Lado-A-Lado

A cultura do seguro

A cultura de se assegurar um bem em Angola e as falsas expectativas dos clientes com as seguradoras?

A cultura de se assegurar um bem em Angola e as falsas expectativas dos clientes com as seguradoras?
Penso ser um falso problema a ideia de que as pessoas não têm cultura de seguros, isto não é assim a 100 por cento, pois acredito que os tempos são outros e se as pessoas até hoje não têm a cultura de seguros, posso arriscar dizendo que também muita coisa não foi feita para revitalizar o sector. Durante anos, muitos agentes dirigiam-se a uma segurado para subscrever apólices com o fito de ter um documento para apresentar às autoridades, sendo que não há consciência da importância dos seguros, as pessoas não olham para esta actividade com responsabilidade. Associado a isto esta a dificuldade de algumas seguradoras não regularizarem os sinistros nos prazos estipulados, a própria má instrução do processo, assim como a não adopção de estratégias que respondam às expectativas das pessoas. Todos estes factores e outros contribuem para o divórcio entre o sector e pessoas.

O seguro obrigatório de responsabilidade civil automóvel e o número de apólice?
O seguro obrigatório de responsabilidade civil automóvel é, entre outros, o segundo maior produto procurado pelos proponentes, pois representam um volume de negócio à larga escala comparado com os outros seguros obrigatórios, no caso os acidentes de trabalho e doenças profissionais, mas este comportamento está associado, visando acautelar conflitos com a fiscalização das autoridades, visto que a maioria revê-se nesta posição. “... eu só fiz o seguro para não ter problemas com a polícia” ouve-se isto todos os dias. A pergunta que não se quer calar é a seguinte: o que as seguradoras têm feito para inverter o quadro? É importante que se faça investimentos em palestras e workshops, seminários debates radiofónicos e televisivos sobre a importância dos seguros para que os resultados destes sejam transformados em novos contratos de seguros. Quanto mais pessoas souberem da importância dos seguros, melhor será para os negócios.

A crise e o risco de muitas desaparecem daqui a uns anos por falta de clientes ?
Isso tem um peso e duas medidas: vejamos que quanto menos tenho mais quero proteger-me. Nos seguros é assim, pois as pessoas procuram proteger os seus bens quando menos têm. As seguradoras devem acordar e apresentar soluções para o mercado, como apresentação de seguros à medida do bolso dos clientes (microsseguros). Existem actividades sociais que não são exploradas para que se propõe medidas de novos produtos de seguros, isto é, a sociedade cresce e desenvolve-se com novas actividades e as seguradoras não apresentam tecnicamente novos produtos. Isso é mau para o mercado e para as seguradoras.

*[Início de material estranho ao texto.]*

-- ==== Sys2Proof/Tests/Slice0.lean ====
section
/-! SUPPORT. The model's own tests. Expected values are those of spec/95 (the vector or the rule is named beside each test)
or are written out by hand from the encodings of spec/30. Last come the witnesses: states and operands that meet the
hypotheses of each statement, at the ends of their ranges. -/

namespace Sys2Proof.Tests

open Sys2Proof Sys2Proof.Machine

/-! ## WellFormed: an ill-formed term for each check -/

/-- A local header of nothing. -/
def localZero : LocalRecord := ⟨0, 0, 0, 0, 0, 0, 0, 0, [], []⟩
/-- A central-directory record of nothing. -/
def centralZero : CentralRecord := ⟨0, 0, 0, 0, 0, 0, 0, 0, 0, 0, 0, 0, 0, [], [], []⟩
/-- An EOCD of nothing. -/
def eocdZero : EocdRecord := ⟨0, 0, 0, 0, 0, 0, []⟩
/-- One byte too many for a 16-bit length field. -/
def tooLong : Bytes := List.replicate 65536 0

theorem fits16_tooLong : fits16 tooLong = false := by
  unfold fits16 tooLong
  rw [List.length_replicate]
  decide

theorem test_wf_local_name : Instr.wf (.zipLocalHeader { localZero with name := tooLong }) = false := by
  simp [Instr.wf, fits16_tooLong]
theorem test_wf_local_extra : Instr.wf (.zipLocalHeader { localZero with extra := tooLong }) = false := by
  simp [Instr.wf, fits16_tooLong]
theorem test_wf_central_name : Instr.wf (.zipCentralHeader { centralZero with name := tooLong }) = false := by
  simp [Instr.wf, fits16_tooLong]
theorem test_wf_central_extra : Instr.wf (.zipCentralHeader { centralZero with extra := tooLong }) = false := by
  simp [Instr.wf, fits16_tooLong]
theorem test_wf_central_comment : Instr.wf (.zipCentralHeader { centralZero with comment := tooLong }) = false := by
  simp [Instr.wf, fits16_tooLong]
theorem test_wf_eocd_comment : Instr.wf (.zipEocd { eocdZero with comment := tooLong }) = false := by
  simp [Instr.wf, fits16_tooLong]
theorem test_wf_match_short : Instr.wf (.lzTokenMatch 2 1) = false := by decide
theorem test_wf_match_long : Instr.wf (.lzTokenMatch 259 1) = false := by decide
theorem test_wf_match_near : Instr.wf (.lzTokenMatch 3 0) = false := by decide
theorem test_wf_match_far : Instr.wf (.lzTokenMatch 3 32769) = false := by decide

/-! ## Decoding: a word for every constructor

The command words are STORE SLOT WRAP LEVEL N OPC with their widths of R110, after ten reserved zeros. -/

/-- A command word field by field, in the order of R110 from bit 31 down. -/
abbrev fields (store : BitVec 1) (slot : BitVec 2) (wrap : BitVec 1) (level : BitVec 4) (n : BitVec 6) (opc : BitVec 8) :
    Packet := .cmd (0b0000000000#10 ++ store ++ slot ++ wrap ++ level ++ n ++ opc)

theorem test_decode_nop : decode (.cmd 0x00000000) = .ok .nop := by decide
theorem test_decode_coreReset : decode (fields 0 0 0 0 0 0b00000001) = .ok .coreReset := by decide
theorem test_decode_statusClear : decode (.cmd 0x00000002) = .ok .statusClear := by decide
theorem test_decode_outClear : decode (.cmd 0x00000003) = .ok .outClear := by decide
theorem test_decode_bpReset : decode (.cmd 0x00000010) = .ok .bpReset := by decide
-- V-BP-1: BP_WRITE_BITS N=3 is 00000311
theorem test_decode_bpWriteBits : decode (fields 0 0 0 0 0b000011 0b00010001) = .ok (.bpWriteBits 3) ∧
    decode (.cmd 0x00000311) = .ok (.bpWriteBits 3) := by decide
theorem test_decode_bpWriteByte : decode (.cmd 0x00000012) = .ok .bpWriteByte := by decide
theorem test_decode_bpWriteBytes : decode (.cmd 0x00000013) = .ok .bpWriteBytes := by decide
theorem test_decode_bpAlign : decode (.cmd 0x00000014) = .ok .bpAlign := by decide
theorem test_decode_buLoad : decode (.cmd 0x00000018) = .ok .buLoad := by decide
theorem test_decode_buReset : decode (.cmd 0x00000019) = .ok .buReset := by decide
-- V-BU-10: BU_READ_BITS N=32 is 0000201A; V-BU-2: BU_PEEK_BITS N=5 is 0000051B
theorem test_decode_buReadBits : decode (fields 0 0 0 0 0b100000 0b00011010) = .ok (.buReadBits 32) ∧
    decode (.cmd 0x0000201A) = .ok (.buReadBits 32) := by decide
theorem test_decode_buPeekBits : decode (.cmd 0x0000051B) = .ok (.buPeekBits 5) := by decide
theorem test_decode_buSkipBits : decode (.cmd 0x0000001C) = .ok .buSkipBits := by decide
theorem test_decode_buAlign : decode (.cmd 0x0000001D) = .ok .buAlign := by decide
theorem test_decode_buPosition : decode (.cmd 0x0000001E) = .ok .buPosition := by decide
theorem test_decode_buRemaining : decode (.cmd 0x0000001F) = .ok .buRemaining := by decide
theorem test_decode_adlerSeed : decode (fields 0 0 0 0 0 0b00100000) = .ok .adlerSeed := by decide
theorem test_decode_adlerUpdate : decode (.cmd 0x00000021) = .ok .adlerUpdate := by decide
theorem test_decode_adlerRead : decode (.cmd 0x00000022) = .ok .adlerRead := by decide
theorem test_decode_crcSeed : decode (.cmd 0x00000024) = .ok .crcSeed := by decide
theorem test_decode_crcUpdate : decode (.cmd 0x00000025) = .ok .crcUpdate := by decide
theorem test_decode_crcRead : decode (.cmd 0x00000026) = .ok .crcRead := by decide
-- V-HUF-9: HUF_BUILD SLOT=3 is 00180030; V-HUF-11: HUF_QUERY SLOT=1 is 00080034
theorem test_decode_hufBuild : decode (fields 0 0b11 0 0 0 0b00110000) = .ok (.hufBuild 3) ∧
    decode (.cmd 0x00180030) = .ok (.hufBuild 3) := by decide
theorem test_decode_hufLoadFixed : decode (.cmd 0x00000031) = .ok .hufLoadFixed := by decide
theorem test_decode_hufEncode : decode (.cmd 0x00080032) = .ok (.hufEncode 1) := by decide
theorem test_decode_hufDecode : decode (.cmd 0x00100033) = .ok (.hufDecode 2) := by decide
theorem test_decode_hufQuery : decode (.cmd 0x00080034) = .ok (.hufQuery 1) := by decide
theorem test_decode_lzTokenize : decode (fields 0 0 0 0 0 0b00111000) = .ok .lzTokenize := by decide
theorem test_decode_lzPop : decode (.cmd 0x00000039) = .ok .lzPop := by decide
theorem test_decode_lzCount : decode (.cmd 0x0000003A) = .ok .lzCount := by decide
-- V-DEF-1: DEFLATE LEVEL=6 WRAP=1 is 00058040
theorem test_decode_deflate : decode (fields 0 0 0b1 0b0110 0 0b01000000) = .ok (.deflate 6 true) ∧
    decode (.cmd 0x00058040) = .ok (.deflate 6 true) := by decide
-- P2: INFLATE_START WRAP=1 is 00040048
theorem test_decode_inflateStart : decode (fields 0 0 0b1 0 0 0b01001000) = .ok (.inflateStart true) ∧
    decode (.cmd 0x00040048) = .ok (.inflateStart true) := by decide
theorem test_decode_inflateFeed : decode (.cmd 0x00000049) = .ok .inflateFeed := by decide
theorem test_decode_inflateRun : decode (.cmd 0x0000004A) = .ok .inflateRun := by decide
theorem test_decode_zipOpenRead : decode (.cmd 0x00000050) = .ok .zipOpenRead := by decide
theorem test_decode_zipLocateEocd : decode (.cmd 0x00000051) = .ok .zipLocateEocd := by decide
-- V-ZIP-16: ZIP_ENTRY_INFO N=9 is 00000952
theorem test_decode_zipEntryInfo : decode (.cmd 0x00000952) = .ok (.zipEntryInfo 9) := by decide
theorem test_decode_zipEntryName : decode (.cmd 0x00000053) = .ok .zipEntryName := by decide
theorem test_decode_zipExtract : decode (.cmd 0x00000054) = .ok .zipExtract := by decide
theorem test_decode_zipCreate : decode (.cmd 0x00000058) = .ok .zipCreate := by decide
theorem test_decode_zipOpenAppend : decode (.cmd 0x00000059) = .ok .zipOpenAppend := by decide
-- V-ZIP-12: ZIP_ADD_FILE STORE=1 is 0020005A; P3: LEVEL=6 is 0001805A
theorem test_decode_zipAddFile : decode (fields 0b1 0 0 0 0 0b01011010) = .ok (.zipAddFile 0 true) ∧
    decode (.cmd 0x0001805A) = .ok (.zipAddFile 6 false) := by decide
theorem test_decode_zipAddDir : decode (.cmd 0x0000005B) = .ok .zipAddDir := by decide
theorem test_decode_zipFinalize : decode (.cmd 0x0000005C) = .ok .zipFinalize := by decide
theorem test_decode_zipClose : decode (.cmd 0x0000005D) = .ok .zipClose := by decide
-- R120, R121: BFINAL in bit 0, BTYPE in bits 2:1
theorem test_decode_blockStored : decode (.wire [0b00000000]) = .ok (.blockStored false 0) := by decide
theorem test_decode_blockFixed : decode (.wire [0b01001011]) = .ok (.blockFixed true 0b01001) := by decide
theorem test_decode_blockDynamic : decode (.wire [0b00000101]) = .ok (.blockDynamic true 0) := by decide
theorem test_decode_blockReserved : decode (.wire [0b00000111]) = .ok (.blockReserved true 0) := by decide
theorem test_decode_zlibHeader : decode (.wire [0x78, 0x9C]) = .ok .zlibHeader := by decide
-- R482: the local header of A; R487: its central record and the EOCD of the 191-byte archive
theorem test_decode_zipLocalHeader :
    decode (.wire [0x50, 0x4B, 0x03, 0x04, 0x14, 0x00, 0x00, 0x00, 0x08, 0x00, 0x00, 0x00, 0x21, 0x00, 0x43, 0xBE, 0xB7,
      0xE8, 0x06, 0x00, 0x00, 0x00, 0x01, 0x00, 0x00, 0x00, 0x01, 0x00, 0x00, 0x00, 0x41]) =
    .ok (.zipLocalHeader {
      version := 20, flags := 0, method := 8, time := 0, date := 0x0021, crc := 0xE8B7BE43,
      csize := 6, usize := 1, name := [0x41], extra := [] }) := by decide
theorem test_decode_zipCentralHeader :
    decode (.wire [0x50, 0x4B, 0x01, 0x02, 0x1E, 0x03, 0x14, 0x00, 0x00, 0x00, 0x08, 0x00, 0x00, 0x00, 0x21, 0x00, 0xAE,
      0x1B, 0xAE, 0xB5, 0x07, 0x00, 0x00, 0x00, 0x02, 0x00, 0x00, 0x00, 0x01, 0x00, 0x00, 0x00, 0x00, 0x00, 0x00, 0x00,
      0x00, 0x00, 0x00, 0x00, 0xA4, 0x81, 0x25, 0x00, 0x00, 0x00, 0x42]) =
    .ok (.zipCentralHeader {
      madeBy := 0x031E, version := 20, flags := 0, method := 8, time := 0, date := 0x0021,
      crc := 0xB5AE1BAE, csize := 7, usize := 2, diskStart := 0, intAttr := 0, extAttr := 0x81A40000, offset := 0x25,
      name := [0x42], extra := [], comment := [] }) := by decide
theorem test_decode_zipEocd :
    decode (.wire [0x50, 0x4B, 0x05, 0x06, 0x00, 0x00, 0x00, 0x00, 0x02, 0x00, 0x02, 0x00, 0x5E, 0x00, 0x00, 0x00, 0x4B,
      0x00, 0x00, 0x00, 0x00, 0x00]) =
    .ok (.zipEocd { disk := 0, cdDisk := 0, nThis := 2, nTotal := 2, cdSize := 94, cdOffset := 75, comment := [] }) := by
  decide
-- R330: 0x00000061 and 0x800F0003
theorem test_decode_lzTokenLiteral : decode (.wire [0x61, 0x00, 0x00, 0x00]) = .ok (.lzTokenLiteral 0x61) := by decide
theorem test_decode_lzTokenMatch : decode (.wire [0x03, 0x00, 0x0F, 0x80]) = .ok (.lzTokenMatch 15 3) := by decide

Resposta célere aos sinistros e reestruturação das oficinas criadas pelas seguradoras?
São os órgãos auxiliares da actividade seguradora que devem trabalhar em estreita cooperação com os técnicos das seguradoras ou peritos singulares. O segurado na hora do sinistro quer ver seu problema resolvido e não olha para o contrato. Os elementos contratuais devem ser observados e explicados na altura da subscrição.

Nos casos em que um assegurado não regista nenhuma ocorrência durante o ano se existe uma compensação a ser dada?
Nos seguros existe uma compensação em caso de o segurado não registe nenhum sinistro no decorrer do período da apólice, assim como também existe uma penalização na anuidade seguinte, quando se regista um número de sinistros superiores ao contratado na anuidade anterior denominado bónus/malus, que é o processo inverso do bónus. Deveria um aumento percentual ao prémio no caso de verificar-se que determinado segurado possui um sinistro com volume maior ao previsto de indemnização no período em que decorreu o contrato. A gestão das seguradoras, apesar de serem reguladas pelo mesmo órgão e normas, nem todas seguem os mesmos padrões, pois verificamos que não é aplicável a este princípio por parte das seguradoras, o que tem aborrecido muitos segurados principalmente quando são penalizados por excesso de sinistralidade. Penso que as seguradoras deveriam reorganizar-se tecnicamente para dar resposta a este desiderato, mas é importante que a seguradora alerte o segurado da compensação. aumento percentual ao prémio no caso de verificar-se que determinado segurado possui um sinistro com volume maior ao previsto de indemnização no período em que decorreu o contrato. Este processo deveria ser mais divulgado pelas seguradoras penso ser um elemento a ter em conta na relação contratual.